Да, точно, этот говнюк. Так вот, судя по тому, что сказал мой друг, Айзенберг оказался профессионально непригодным, скольку не смог вовремя определить сложный характер вашей беременности, а посему его можно признать ответственным за необратимый ущерб, причиненный вашему здоровью. Разумеется, этот плут Дадли Томсон попытался обойти вопрос о медицинской халатности, пока я не поставил его в известность, что, если Греи действительно хотят получить громкий и грязный бракоразводный процесс, то мы готовы им это устроить.
Но я бы никогда не пошла на это.
Поверьте мне, я это прекрасно знал. Все, что я делал, — это отчаянно блефовал. Потом я сказал им, что с учетом новых обстоятельств речь идет о пятидесяти тысячах отступных…
Боже правый!
Конечно, я знал, что они никогда не согласятся на эту сумму. Но в штаны они все-таки наложили — потому что уже на следующий день мне поступило встречное предложение о тридцатить пяи тысячах. Томсон говорит, что это их абсолютно окончательное предложение, но я почти уверен, что смогу выбить из них сорок…
Тридцать пять меня вполне устроит, — сказала я. — Честно говоря, я не думаю, что мне следует принимать эту новую сумму.
Почему нет, черт возьми? У Греев есть деньги. А с медицинской точки зрения они отчасти виноваты в том, что с вами произошло. И для них такой вариант соглашения вообще идеальный. Разом откупившись от вас, они избавляются от дальнейшей ответственности… вы ведь именно этого хотели, не так ли?
Да, но… я согласилась на сумму в двадцать пять тысяч.
Это пока вы не наняли адвоката. И поверьте мне как профессионалу: они перед вами в долгу.
Даже не знаю, что сказать.
А ничего не говорите.

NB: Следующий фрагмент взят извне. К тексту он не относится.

/-! ### `setReleased` -/

@[simp] theorem State.setReleased_V (s : State) (r : Option Key) : (s.setReleased r).V = s.V := rfl
@[simp] theorem State.setReleased_pc (s : State) (r : Option Key) : (s.setReleased r).pc = s.pc := rfl
@[simp] theorem State.setReleased_I (s : State) (r : Option Key) : (s.setReleased r).I = s.I := rfl
@[simp] theorem State.setReleased_sp (s : State) (r : Option Key) : (s.setReleased r).sp = s.sp := rfl
@[simp] theorem State.setReleased_stack (s : State) (r : Option Key) : (s.setReleased r).stack = s.stack := rfl
@[simp] theorem State.setReleased_DT (s : State) (r : Option Key) : (s.setReleased r).DT = s.DT := rfl
@[simp] theorem State.setReleased_ST (s : State) (r : Option Key) : (s.setReleased r).ST = s.ST := rfl
@[simp] theorem State.setReleased_mem (s : State) (r : Option Key) : (s.setReleased r).mem = s.mem := rfl
@[simp] theorem State.setReleased_FB (s : State) (r : Option Key) : (s.setReleased r).FB = s.FB := rfl
@[simp] theorem State.setReleased_key (s : State) (r : Option Key) : (s.setReleased r).key = s.key := rfl
@[simp] theorem State.setReleased_released (s : State) (r : Option Key) : (s.setReleased r).released = r := rfl
@[simp] theorem State.setReleased_run (s : State) (r : Option Key) : (s.setReleased r).run = s.run := rfl
@[simp] theorem State.setReleased_frameAcc (s : State) (r : Option Key) : (s.setReleased r).frameAcc = s.frameAcc := rfl
@[simp] theorem State.setReleased_audioOn (s : State) (r : Option Key) : (s.setReleased r).audioOn = s.audioOn := rfl
@[simp] theorem State.setReleased_cfg (s : State) (r : Option Key) : (s.setReleased r).cfg = s.cfg := rfl
@[simp] theorem State.setReleased_inputs (s : State) (r : Option Key) : (s.setReleased r).inputs = s.inputs := rfl
@[simp] theorem State.setReleased_iter (s : State) (r : Option Key) : (s.setReleased r).iter = s.iter := rfl
@[simp] theorem State.setReleased_rand (s : State) (r : Option Key) : (s.setReleased r).rand = s.rand := rfl
@[simp] theorem State.setReleased_out (s : State) (r : Option Key) : (s.setReleased r).out = s.out := rfl

/-! ### `setRun` -/

@[simp] theorem State.setRun_V (s : State) (r : RunState) : (s.setRun r).V = s.V := rfl
@[simp] theorem State.setRun_pc (s : State) (r : RunState) : (s.setRun r).pc = s.pc := rfl
@[simp] theorem State.setRun_I (s : State) (r : RunState) : (s.setRun r).I = s.I := rfl
@[simp] theorem State.setRun_sp (s : State) (r : RunState) : (s.setRun r).sp = s.sp := rfl
@[simp] theorem State.setRun_stack (s : State) (r : RunState) : (s.setRun r).stack = s.stack := rfl
@[simp] theorem State.setRun_DT (s : State) (r : RunState) : (s.setRun r).DT = s.DT := rfl
@[simp] theorem State.setRun_ST (s : State) (r : RunState) : (s.setRun r).ST = s.ST := rfl
@[simp] theorem State.setRun_mem (s : State) (r : RunState) : (s.setRun r).mem = s.mem := rfl
@[simp] theorem State.setRun_FB (s : State) (r : RunState) : (s.setRun r).FB = s.FB := rfl
@[simp] theorem State.setRun_key (s : State) (r : RunState) : (s.setRun r).key = s.key := rfl
@[simp] theorem State.setRun_released (s : State) (r : RunState) : (s.setRun r).released = s.released := rfl
@[simp] theorem State.setRun_run (s : State) (r : RunState) : (s.setRun r).run = r := rfl
@[simp] theorem State.setRun_frameAcc (s : State) (r : RunState) : (s.setRun r).frameAcc = s.frameAcc := rfl
@[simp] theorem State.setRun_audioOn (s : State) (r : RunState) : (s.setRun r).audioOn = s.audioOn := rfl
@[simp] theorem State.setRun_cfg (s : State) (r : RunState) : (s.setRun r).cfg = s.cfg := rfl
@[simp] theorem State.setRun_inputs (s : State) (r : RunState) : (s.setRun r).inputs = s.inputs := rfl
@[simp] theorem State.setRun_iter (s : State) (r : RunState) : (s.setRun r).iter = s.iter := rfl
@[simp] theorem State.setRun_rand (s : State) (r : RunState) : (s.setRun r).rand = s.rand := rfl
@[simp] theorem State.setRun_out (s : State) (r : RunState) : (s.setRun r).out = s.out := rfl

/-! ### `storeByte` -/

@[simp] theorem State.storeByte_V (s : State) (a : Nat) (b : Byte) : (s.storeByte a b).V = s.V := rfl
@[simp] theorem State.storeByte_pc (s : State) (a : Nat) (b : Byte) : (s.storeByte a b).pc = s.pc := rfl
@[simp] theorem State.storeByte_I (s : State) (a : Nat) (b : Byte) : (s.storeByte a b).I = s.I := rfl
@[simp] theorem State.storeByte_sp (s : State) (a : Nat) (b : Byte) : (s.storeByte a b).sp = s.sp := rfl
@[simp] theorem State.storeByte_stack (s : State) (a : Nat) (b : Byte) : (s.storeByte a b).stack = s.stack := rfl
@[simp] theorem State.storeByte_DT (s : State) (a : Nat) (b : Byte) : (s.storeByte a b).DT = s.DT := rfl
@[simp] theorem State.storeByte_ST (s : State) (a : Nat) (b : Byte) : (s.storeByte a b).ST = s.ST := rfl
@[simp] theorem State.storeByte_mem (s : State) (a : Nat) (b : Byte) : (s.storeByte a b).mem = s.mem.write s.cfg.resetByte a b := rfl
@[simp] theorem State.storeByte_FB (s : State) (a : Nat) (b : Byte) : (s.storeByte a b).FB = s.FB := rfl
@[simp] theorem State.storeByte_key (s : State) (a : Nat) (b : Byte) : (s.storeByte a b).key = s.key := rfl
@[simp] theorem State.storeByte_released (s : State) (a : Nat) (b : Byte) : (s.storeByte a b).released = s.released := rfl
@[simp] theorem State.storeByte_run (s : State) (a : Nat) (b : Byte) : (s.storeByte a b).run = s.run := rfl
@[simp] theorem State.storeByte_frameAcc (s : State) (a : Nat) (b : Byte) : (s.storeByte a b).frameAcc = s.frameAcc := rfl
@[simp] theorem State.storeByte_audioOn (s : State) (a : Nat) (b : Byte) : (s.storeByte a b).audioOn = s.audioOn := rfl
@[simp] theorem State.storeByte_cfg (s : State) (a : Nat) (b : Byte) : (s.storeByte a b).cfg = s.cfg := rfl
@[simp] theorem State.storeByte_inputs (s : State) (a : Nat) (b : Byte) : (s.storeByte a b).inputs = s.inputs := rfl
@[simp] theorem State.storeByte_iter (s : State) (a : Nat) (b : Byte) : (s.storeByte a b).iter = s.iter := rfl
@[simp] theorem State.storeByte_rand (s : State) (a : Nat) (b : Byte) : (s.storeByte a b).rand = s.rand := rfl
@[simp] theorem State.storeByte_out (s : State) (a : Nat) (b : Byte) : (s.storeByte a b).out = s.out := rfl

/-! ### `loadRegs` -/

@[simp] theorem State.loadRegs_V (s : State) (x : RegIx) : (s.loadRegs x).V = Vector.ofFn fun k => if k ≤ x then s.byteAt (s.ea k.val) else s.getV k := rfl
@[simp] theorem State.loadRegs_pc (s : State) (x : RegIx) : (s.loadRegs x).pc = s.pc := rfl
@[simp] theorem State.loadRegs_I (s : State) (x : RegIx) : (s.loadRegs x).I = s.I := rfl
@[simp] theorem State.loadRegs_sp (s : State) (x : RegIx) : (s.loadRegs x).sp = s.sp := rfl
@[simp] theorem State.loadRegs_stack (s : State) (x : RegIx) : (s.loadRegs x).stack = s.stack := rfl
@[simp] theorem State.loadRegs_DT (s : State) (x : RegIx) : (s.loadRegs x).DT = s.DT := rfl
@[simp] theorem State.loadRegs_ST (s : State) (x : RegIx) : (s.loadRegs x).ST = s.ST := rfl
@[simp] theorem State.loadRegs_mem (s : State) (x : RegIx) : (s.loadRegs x).mem = s.mem := rfl
@[simp] theorem State.loadRegs_FB (s : State) (x : RegIx) : (s.loadRegs x).FB = s.FB := rfl
@[simp] theorem State.loadRegs_key (s : State) (x : RegIx) : (s.loadRegs x).key = s.key := rfl
@[simp] theorem State.loadRegs_released (s : State) (x : RegIx) : (s.loadRegs x).released = s.released := rfl
@[simp] theorem State.loadRegs_run (s : State) (x : RegIx) : (s.loadRegs x).run = s.run := rfl
@[simp] theorem State.loadRegs_frameAcc (s : State) (x : RegIx) : (s.loadRegs x).frameAcc = s.frameAcc := rfl
@[simp] theorem State.loadRegs_audioOn (s : State) (x : RegIx) : (s.loadRegs x).audioOn = s.audioOn := rfl
@[simp] theorem State.loadRegs_cfg (s : State) (x : RegIx) : (s.loadRegs x).cfg = s.cfg := rfl
@[simp] theorem State.loadRegs_inputs (s : State) (x : RegIx) : (s.loadRegs x).inputs = s.inputs := rfl
@[simp] theorem State.loadRegs_iter (s : State) (x : RegIx) : (s.loadRegs x).iter = s.iter := rfl
@[simp] theorem State.loadRegs_rand (s : State) (x : RegIx) : (s.loadRegs x).rand = s.rand := rfl
@[simp] theorem State.loadRegs_out (s : State) (x : RegIx) : (s.loadRegs x).out = s.out := rfl

/-! ### `beginIteration` -/

@[simp] theorem State.beginIteration_V (s : State) : (s.beginIteration).V = s.V := rfl
@[simp] theorem State.beginIteration_pc (s : State) : (s.beginIteration).pc = s.pc := rfl
@[simp] theorem State.beginIteration_I (s : State) : (s.beginIteration).I = s.I := rfl
@[simp] theorem State.beginIteration_sp (s : State) : (s.beginIteration).sp = s.sp := rfl
@[simp] theorem State.beginIteration_stack (s : State) : (s.beginIteration).stack = s.stack := rfl
@[simp] theorem State.beginIteration_DT (s : State) : (s.beginIteration).DT = s.DT := rfl
@[simp] theorem State.beginIteration_ST (s : State) : (s.beginIteration).ST = s.ST := rfl
@[simp] theorem State.beginIteration_mem (s : State) : (s.beginIteration).mem = s.mem := rfl
@[simp] theorem State.beginIteration_FB (s : State) : (s.beginIteration).FB = s.FB := rfl
@[simp] theorem State.beginIteration_key (s : State) : (s.beginIteration).key = s.key := rfl
@[simp] theorem State.beginIteration_released (s : State) : (s.beginIteration).released = s.released := rfl
@[simp] theorem State.beginIteration_run (s : State) : (s.beginIteration).run = s.run := rfl
@[simp] theorem State.beginIteration_frameAcc (s : State) : (s.beginIteration).frameAcc = s.frameAcc := rfl
@[simp] theorem State.beginIteration_audioOn (s : State) : (s.beginIteration).audioOn = s.audioOn := rfl
@[simp] theorem State.beginIteration_cfg (s : State) : (s.beginIteration).cfg = s.cfg := rfl
@[simp] theorem State.beginIteration_inputs (s : State) : (s.beginIteration).inputs = s.inputs.tail := rfl
@[simp] theorem State.beginIteration_iter (s : State) : (s.beginIteration).iter = s.iter + 1 := rfl
@[simp] theorem State.beginIteration_rand (s : State) : (s.beginIteration).rand = s.rand := rfl
@[simp] theorem State.beginIteration_out (s : State) : (s.beginIteration).out = Output.none := rfl

/-! ### `quit` -/

@[simp] theorem State.quit_V (s : State) : (s.quit).V = s.V := rfl
@[simp] theorem State.quit_pc (s : State) : (s.quit).pc = s.pc := rfl
@[simp] theorem State.quit_I (s : State) : (s.quit).I = s.I := rfl
@[simp] theorem State.quit_sp (s : State) : (s.quit).sp = s.sp := rfl
@[simp] theorem State.quit_stack (s : State) : (s.quit).stack = s.stack := rfl
@[simp] theorem State.quit_DT (s : State) : (s.quit).DT = s.DT := rfl
@[simp] theorem State.quit_ST (s : State) : (s.quit).ST = s.ST := rfl
@[simp] theorem State.quit_mem (s : State) : (s.quit).mem = s.mem := rfl
@[simp] theorem State.quit_FB (s : State) : (s.quit).FB = s.FB := rfl
@[simp] theorem State.quit_key (s : State) : (s.quit).key = s.key := rfl
@[simp] theorem State.quit_released (s : State) : (s.quit).released = s.released := rfl
@[simp] theorem State.quit_run (s : State) : (s.quit).run = .ended := rfl
@[simp] theorem State.quit_frameAcc (s : State) : (s.quit).frameAcc = s.frameAcc := rfl
@[simp] theorem State.quit_audioOn (s : State) : (s.quit).audioOn = s.audioOn := rfl
@[simp] theorem State.quit_cfg (s : State) : (s.quit).cfg = s.cfg := rfl
@[simp] theorem State.quit_inputs (s : State) : (s.quit).inputs = s.inputs := rfl
@[simp] theorem State.quit_iter (s : State) : (s.quit).iter = s.iter := rfl
@[simp] theorem State.quit_rand (s : State) : (s.quit).rand = s.rand := rfl
@[simp] theorem State.quit_out (s : State) : (s.quit).out = s.out := rfl

/-! ### `poll` -/

@[simp] theorem State.poll_V (s : State) (inp : Input) : (s.poll inp).V = s.V := rfl
@[simp] theorem State.poll_pc (s : State) (inp : Input) : (s.poll inp).pc = s.pc := rfl
@[simp] theorem State.poll_I (s : State) (inp : Input) : (s.poll inp).I = s.I := rfl
@[simp] theorem State.poll_sp (s : State) (inp : Input) : (s.poll inp).sp = s.sp := rfl
@[simp] theorem State.poll_stack (s : State) (inp : Input) : (s.poll inp).stack = s.stack := rfl
@[simp] theorem State.poll_DT (s : State) (inp : Input) : (s.poll inp).DT = s.DT := rfl
@[simp] theorem State.poll_ST (s : State) (inp : Input) : (s.poll inp).ST = s.ST := rfl
@[simp] theorem State.poll_mem (s : State) (inp : Input) : (s.poll inp).mem = s.mem := rfl
@[simp] theorem State.poll_FB (s : State) (inp : Input) : (s.poll inp).FB = s.FB := rfl
@[simp] theorem State.poll_key (s : State) (inp : Input) : (s.poll inp).key = inp.keys := rfl
@[simp] theorem State.poll_released (s : State) (inp : Input) : (s.poll inp).released = inp.release.or s.released := by
  cases h : inp.release <;> simp [State.poll, h]
@[simp] theorem State.poll_run (s : State) (inp : Input) : (s.poll inp).run = s.run := rfl
@[simp] theorem State.poll_frameAcc (s : State) (inp : Input) : (s.poll inp).frameAcc = s.frameAcc := rfl
@[simp] theorem State.poll_audioOn (s : State) (inp : Input) : (s.poll inp).audioOn = s.audioOn := rfl
@[simp] theorem State.poll_cfg (s : State) (inp : Input) : (s.poll inp).cfg = s.cfg := rfl
@[simp] theorem State.poll_inputs (s : State) (inp : Input) : (s.poll inp).inputs = s.inputs := rfl
@[simp] theorem State.poll_iter (s : State) (inp : Input) : (s.poll inp).iter = s.iter := rfl
@[simp] theorem State.poll_rand (s : State) (inp : Input) : (s.poll inp).rand = inp.rand := rfl
@[simp] theorem State.poll_out (s : State) (inp : Input) : (s.poll inp).out = s.out := rfl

Просто возьмите деньги… и не стыдитесь этого.
По крайней мере, позвольте мне заплатить вам больше, чем сто двадцать долларов.
Зачем? Это моя ставка.
Спасибо вам.
Нет, это вам спасибо. Я получил чертовское удовольствие, одержав наконец победу над этим чертовым Эдвином Греем. Соглашение пришлют мне завтра, так что я позвоню, когда оно будет гоово к подписанию. И кстати, еще одна маленькая и тоже хорошая новость: они заплатят вам тридцать пять тысяч сразу же, при условии, что вы не будете оспаривать условия развода.
С чего вдруг я захочу их оспаривать?
То же самое сказал и я. Итак, договорились. Вы довольны?
Счастлива.
Не обольщайтесь. Вы позволите дать вам маленький совет мисс Смайт?
Пожалуйста.
Как принято говорить у нас в Бруклине, потратьте деньги с умом.
Я последовала этому совету. Когда через месяц поступил платеж, я положила деньги на банковский счет и занялась поиском квартиры. Потребовалась всего неделя, чтобы найти то, что я искала: солнечная квартира на первом этаже особняка постройки прошлого века, на углу 77-й улицы и Риверсайд-драйв. Квартира была просторная, с тремя светлыми комнатами, высокими потолками, деревянным полом. К гостиной примыкал небольшой альков, который идеально годился под кабинет. Но «изюминкой» квартиры — вызвавшей у меня немедленное желание приобрести ее— было наличие собственного садика. Да, пусть он представлял собой заплатку десять на десять из щербатого камня и жухлой травы, но я заранее знала, что смогу преобразить его. Только предстоит иметь собственный садик в центре Манхэттена — островок зелени посреди стекла и бетона. Ну и что ж, что стены квартиры были оклеены коричневыми цветастыми обоями. И кухня была старомодной — с антикварным холодильником, который, вероятно, требовал регулярных визитов мастера. Но агент по недвижимости сказала, что хочет сбросить триста долларов с запрашиваемой цены в восемь тысяч, чтобы компенсировать мне необходимые переделки. Я попросила ее прибавить к этой цифре еще двести долларов, тогда мы договоримся. Она согласилась. Поскольку это был городской особняк, мне не требовалось согласие совета жилищного кооператива. Ежемесячная квартплата составляла двадцать долларов. Я снова обратилась к Джоэлу Эбертсу, поручив ему заняться юридическим оформлением сделки. Расплатилась я наличными. И уже через неделю после того, как впервые увидела эту квартиру, стала ее хозяйкой.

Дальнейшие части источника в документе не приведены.